Before providing access to electronic health data for secondary use purposes, the EHDS requires the implementation of anonymisation or pseudonymisation techniques. However, the effective implementation of those safeguards and accompanying measures depends on a case-by-case basis. In the case of certain electronic health data categories, their implementation may cause considerable challenges. The most often mentioned example is the problem of anonymising human genetic (or other omics) data or personal data from biobanks due to the possible risk of re-identifying data subjects. Although the linkage of multiple datasets and the potential insights drawn therefrom in a big data context may enable the realisation of benefits to advance personalised healthcare and health research and innovation, it may also increase the risks of re-identification of data subjects and may generate additional privacy risks. To mitigate those risks and provide legal assurances, it would be crucial that the EHDS specifies the electronic health data categories for secondary use by clearly defining the registries/databases from which electronic health data shall be made available and/or the original processing purposes of (personal) electronic health data. This could be clarified in one of the implementing acts of the EHDS that aims to “set out the minimum elements health data holders are to provide for datasets and their characteristics.” Furthermore, there is a need to provide clarity and consistent interpretation on anonymisation and pseudonymisation techniques in the new legal landscape. This matter could be addressed by the EDPB by issuing a guideline on the processing of personal data for scientific research purposes and/or specifically on the topics of anonymisation and pseudonymisation.Footnote 14
In addition to data protection challenges, the EHDS poses risks to the effective protection of IP, as it requires electronic health data protected by IP rights, trade secrets and/or covered by the regulatory data protection right to be made available for secondary use. In such cases, “health data holders shall inform the health data access body of and identify any electronic health data containing content or information protected by intellectual property rights, or trade secrets and/or covered by the regulatory data protection right” and the “health data access bodies shall take all specific appropriate and proportionate measures, including legal, organisational, and technical ones, they deem necessary to preserve the protection of intellectual property rights, trade secrets and/or the regulatory data protection right.” However, this radically new IP governance scheme has been criticised for failing to provide adequate and effective control and safeguards to health data holders (or other rights holders) and may undermine existing legal protection and incentives (provided under international, EU and national laws) that are vital for researchers and innovators.Footnote 15
III. Data minimisation and purpose limitation requirements in the governance of the secondary use of electronic health data under the EHDS
The EHDS requires HDABs to provide access to electronic health data in accordance with the principles of data minimisation and purpose limitation. In connection with that requirement, the EHDS makes reference to the corresponding data protection principles under Article 5(1) of the GDPR. However, the data protection principles under the GDPR are only applicable in the context of processing personal data. Considering that the EHDS would require “electronic health data” to be made available for secondary use (i.e. not only “personal electronic health data”), it would extend the application of data protection principles to operations performed on all “electronic health data” (including non-personal electronic health data). It is one of several problematic examples where the EHDS blurs the borderline between the protection of “personal electronic health data” and “non-personal electronic health data.” This inconsistency generates legal uncertainty and poses risks.

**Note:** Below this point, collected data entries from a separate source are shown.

-- ==== Sys2Proof/Laws/Sweep.lean ====
section
/-! SUPPORT. How a sweep goes on: each part sends one frame or hands over to the next (R115, R119, R120, R122). -/

namespace Sys2Proof.Machine.State

variable (s : State)

/-- The refill probe sends LOOK for the one LOST location, or the sweep closes. -/
theorem refillPart_cases (b : Fin 4) (close : State → State) :
    (∃ i, s.refillPart b close = s.sendFrames b [.look i.val] (.probeLook i)) ∨ s.refillPart b close = close s := by
  unfold refillPart
  split
  · rename_i i _
    split
    · exact .inl ⟨i, rfl⟩
    · exact .inr rfl
  · exact .inr rfl

/-- The poll sends IDENTIFY, or the refill probe follows. -/
theorem pollPart_cases (b : Fin 4) (k : Nat) (close : State → State) :
    (∃ i, s.pollPart b k close = s.sendFrames b [.identify (i.val + 1)] (.poll i)) ∨
    (∃ i, s.pollPart b k close = s.sendFrames b [.look i.val] (.probeLook i)) ∨ s.pollPart b k close = close s := by
  unfold pollPart
  split
  · split
    · rename_i i _
      exact .inl ⟨i, rfl⟩
    · exact .inr (s.refillPart_cases b close)
  · exact .inr (s.refillPart_cases b close)

/-- A sweep goes on with an attempt at a location it visits, a poll, a probe, or its close. -/
theorem visitPart_cases (b : Fin 4) (k : Nat) (close : State → State) :
    (∃ i, (s.loc { bus := b, idx := i }).visited = true ∧
      s.visitPart b k close = s.attempt { bus := b, idx := i } false) ∨
    (∃ i, s.visitPart b k close = s.sendFrames b [.identify (i.val + 1)] (.poll i)) ∨
    (∃ i, s.visitPart b k close = s.sendFrames b [.look i.val] (.probeLook i)) ∨ s.visitPart b k close = close s := by
  unfold visitPart
  split
  · rename_i i h
    exact .inl ⟨i, firstLoc_prop h, rfl⟩
  · exact .inr (s.pollPart_cases b 0 close)

/-- The bus as a sweep start leaves it before the first exchange (R114, R115). -/
def startedBus (b : Fin 4) : Bus :=
  { s.bus b with counter := ((s.bus b).counter + 1) % 256, scheduled := none, sweepStart := s.now, sweepVisited := false,
                 sweepGood := false }

theorem beginSweep_eq (b : Fin 4) :
    s.beginSweep b = ((s.setBus b (s.startedBus b)).governSweep b).visitPart b 0 fun u => u.closeSweep b := rfl

/-- After an exchange of a sweep the walk that waits starts, else the sweep goes on. -/
theorem afterExchange_cases (b : Fin 4) (go : State → State) :
    ((s.bus b).state = .enrolling ∧ s.afterExchange b go = s.startRelease b) ∨
    ((s.bus b).state ≠ .enrolling ∧ s.afterExchange b go = go s) := by
  unfold afterExchange
  split
  · exact .inl ⟨‹_›, rfl⟩
  · exact .inr ⟨‹_›, rfl⟩

/-- What the end of a sweep leaves of the bus (R114, R118, R121). -/
theorem closeSweep_bus (b : Fin 4) : (s.closeSweep b).bus b =
    { s.bus b with
      exchange := .none, lastDuration := min 65535 (s.now - (s.bus b).sweepStart),
      silent := (s.bus b).silent || ((s.bus b).sweepVisited && !(s.bus b).sweepGood),
      ambiguous := decide (2 ≤ s.countPresence b .lost),
      scheduled := some ((s.bus b).sweepStart + (s.bus b).period) } := by
  unfold closeSweep
  simp

@[simp] theorem closeSweep_now (b : Fin 4) : (s.closeSweep b).now = s.now := by
  unfold closeSweep
  simp

/-- The end of a sweep, and the next sweep at once if it is due (R114). -/
theorem endSweep_cases (b : Fin 4) :
    s.endSweep b = s.closeSweep b ∨ s.endSweep b = (s.closeSweep b).beginSweep b := by
  unfold endSweep
  simp only []
  split
  · exact .inr rfl
  · exact .inl rfl

end Sys2Proof.Machine.State
end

According to the data minimisation and purpose limitation requirements set forth under the EHDS, the “health data access body shall ensure that access is only provided to requested electronic health data that are adequate, relevant and limited to what is necessary in relation to the purpose of processing indicated in the data permit application by the health data user and in line with the data permit granted.” In terms of the format in which the health data access body shall provide access to electronic health data, the EHDS provides for two ways. In principle, the HDAB shall provide the electronic health data in an anonymised (or anonymised statistical) format, where the purpose of processing by the health data user can be achieved with such data, taking into account the information provided by the health data user. If the health data user demonstrates that its processing cannot be achieved with anonymised data, taking into account the information provided by the health data user, the HDAB shall provide access to (personal) electronic health data in pseudonymised format, where the information necessary to reverse the pseudonymisation shall be available only to the HDAB (or a body that acts as a trusted third party in accordance with national law).

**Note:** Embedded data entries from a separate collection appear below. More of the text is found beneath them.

-- ==== Sys2Proof/Tests/Witnesses.lean ====
section
/-! SUPPORT. For every statement with hypotheses, the concrete states and operands that meet them together, each clause at the
boundaries of its ranges. -/

namespace Sys2Proof.Tests

open Sys2Proof Sys2Proof.Machine Sys2Proof.Claims

/-! ### Step, resets, transactions -/

theorem witness_StepRunsFrontCommandOrCountsTime :
    ({ State.reset with pending := [.lcsFall, .partStatus] } : State).pending = .lcsFall :: [.partStatus] ∧
    (State.reset.pending = [] ∧ State.reset.held = false) ∧
    (({ State.reset with held := true } : State).pending = [] ∧ ({ State.reset with held := true } : State).held = true) := by decide

theorem witness_HeldResetClearsThePart :
    (Instr.powerOnReset = .powerOnReset ∨ Instr.powerOnReset = .rstnReset) ∧
    (Instr.rstnReset = .powerOnReset ∨ Instr.rstnReset = .rstnReset) := by decide

theorem witness_ReleaseLatchesStrapAndLinesTakeLevels :
    ({ State.reset with held := true, ms0 := false } : State).held = true ∧
    (({ State.reset with held := true } : State).held = true ∧ State.reset.ms0 = true ∧ State.reset.ms1 = true ∧
      State.reset.lcs = true ∧ State.reset.pending = []) ∧
    State.reset.held = false := by decide

/-- A state between transactions with the answers and the entries waiting. -/
def waiting (answers : Nat) (es : List Entry) (mask : Nat := 0) : State :=
  let s := reporting State.reset es
  { s with link := { s.link with replies := List.replicate answers (answerOf 0x31 .ok []) }, notices := { s.notices with mask := mask } }

/-- A state within a transaction, with the bytes received so far, the ready sample and the answers waiting. -/
def within (request : List Byte) (ready : Bool) (answers : Nat) (o : Outbound := .empty) : State :=
  { State.reset with
    lcs := false,
    link := { Link.initial with request := request, readySample := ready, outbound := some o,
                                replies := List.replicate answers (answerOf 0x31 .ok []) } }

theorem witness_FallFormsStatusAndItsByteClearsLost :
    ((waiting 4 []).held = false ∧ (waiting 4 []).lcs = true ∧ (waiting 4 []).link.replies.length ≤ 4 ∧
      (waiting 4 []).link.replies = answerOf 0x31 .ok [] :: List.replicate 3 (answerOf 0x31 .ok [])) ∧
    ((waiting 0 [entry 2 0, entry 1 1] 1).held = false ∧ (waiting 0 [entry 2 0, entry 1 1] 1).lcs = true ∧
      (waiting 0 [entry 2 0, entry 1 1] 1).link.replies.length ≤ 4 ∧ (waiting 0 [entry 2 0, entry 1 1] 1).link.replies = [] ∧
      (waiting 0 [entry 2 0, entry 1 1] 1).notices.entries.find?
        (fun x => decide ((waiting 0 [entry 2 0, entry 1 1] 1).notices.mask < x.priority)) = some (entry 2 0)) ∧
    ((waiting 0 [entry 2 0] 2).held = false ∧ (waiting 0 [entry 2 0] 2).lcs = true ∧ (waiting 0 [entry 2 0] 2).link.replies = [] ∧
      ∀ x ∈ (waiting 0 [entry 2 0] 2).notices.entries, x.priority ≤ (waiting 0 [entry 2 0] 2).notices.mask) ∧
    ((within [] true 0).link.outbound.isSome = true ∧ (within [] true 0).link.request = [] ∧
      ldiBytes false (linkWave [4#8]) = [4#8] ∧ (rises false ((linkWave [4#8]).take 15)).length = 7) ∧
    ((reporting (within [] true 0) (List.replicate 32 (entry 3 0))).link.outbound.isSome = true ∧
      (reporting (within [] true 0) (List.replicate 32 (entry 3 0))).link.request = [] ∧
      (reporting (within [] true 0) (List.replicate 32 (entry 3 0))).notices.classes.get (Notice.bus 0 .silent none).cls ≠ 0 ∧
      32 ≤ (reporting (within [] true 0) (List.replicate 32 (entry 3 0))).notices.entries.length) := by decide +kernel

/-- The hypotheses of the statement on fates, for the state and the levels that carry the bytes after the first. -/
def fateHyps (s : State) (further bytes : List Byte) : Prop :=
  s.held = false ∧ s.link.outbound = some .empty ∧ (s.link.readySample = true → s.link.replies.length < 4) ∧
    bytes = (if s.link.request = [] then [] else s.link.request ++ ldiBytes true (linkWave further))

theorem witness_RequestFateFollowsTable :
    fateHyps (within [] true 3) [5#8] [] ∧
    fateHyps (within [0#8] true 3) [5#8] [0#8, 5#8] ∧
    fateHyps (within [4#8] false 4) [1#8, 0#8] [4#8, 1#8, 0#8] ∧
    fateHyps (within [4#8] true 3) [] [4#8] ∧
    (fateHyps (within [4#8] true 3) (60#8 :: List.replicate 59 0#8) (4#8 :: 60#8 :: List.replicate 59 0#8) ∧
      (4#8 :: 60#8 :: List.replicate 59 (0#8 : Byte)).length = 61) ∧
    (fateHyps (within [4#8] true 3) (60#8 :: List.replicate 60 0#8) (4#8 :: 60#8 :: List.replicate 60 0#8) ∧
      (4#8 :: 60#8 :: List.replicate 60 (0#8 : Byte)).length = 62) ∧
    fateHyps (within [4#8] true 3) [61#8] [4#8, 61#8] ∧ 0 < (ldiBytes false (linkWave [5#8])).length ∧
    (rises true ((linkWave [5#8]).take 15)).length = 7 := by
  unfold fateHyps
  decide +kernel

However, the aforementioned rules have certain shortcomings. In the principal case, it is unclear whether “anonymised (or anonymised statistical) format” should encompass electronic health data that was collected anonymously from the outset, or only data obtained as the result of anonymising personal electronic health data. This exemplifies that the inconsistent use of the wording “anonymous” or “anonymised” electronic health data may lead to different legal interpretations. In addition to this problem, there is also a lack of clarity about whether the EHDS requires “absolute” or “relative” anonymity. Absolute anonymity means that re-identification is impossible for any third party, whereas relative anonymity means that re-identification is reasonably unlikely from the perspective of the controller in relation to the circumstances of the case (taking into account objective factors, such as the possible costs of and the amount of time required for identification, as well as technological developments, and subjective factors, such as the specific capacities of relevant actors). In general, European data protection supervisory authorities and the case law of the Court of Justice of the European Union (CJEU)Footnote 16 lean towards favouring a relative understanding, or embrace a half-way test between the absolute and relative approaches.Footnote 17 In the absence of a generally applicable guidance on anonymisation, it would have been important to clarify this matter in the EHDS, for example, by clearly defining the subsets of “electronic health data,” as suggested above.
The allocation of data protection (and other data management) responsibilities relating to the secondary use of (personal) electronic health data is another important matter for consideration under the EHDS. Theoretically, the duty of performing anonymisation and pseudonymisation tasks could be allocated to the health data holder, the HDAB or a separate dedicated body. Although there were conflicting positions during the legislative procedure, the EHDS eventually provides that pseudonymisation and anonymisation can be carried out by the HDAB or by the health data holder (or their processors if they are acting in the capacity of a controller) as early as possible in the chain of making data available for secondary use. Indeed, if the health data holder is able to perform those tasks, then it may provide additional security reassurances, as the health data holder may often be in a more suitable position (than the HDAB) to perform those tasks with regard to the circumstances of the original processing and related data protection factors.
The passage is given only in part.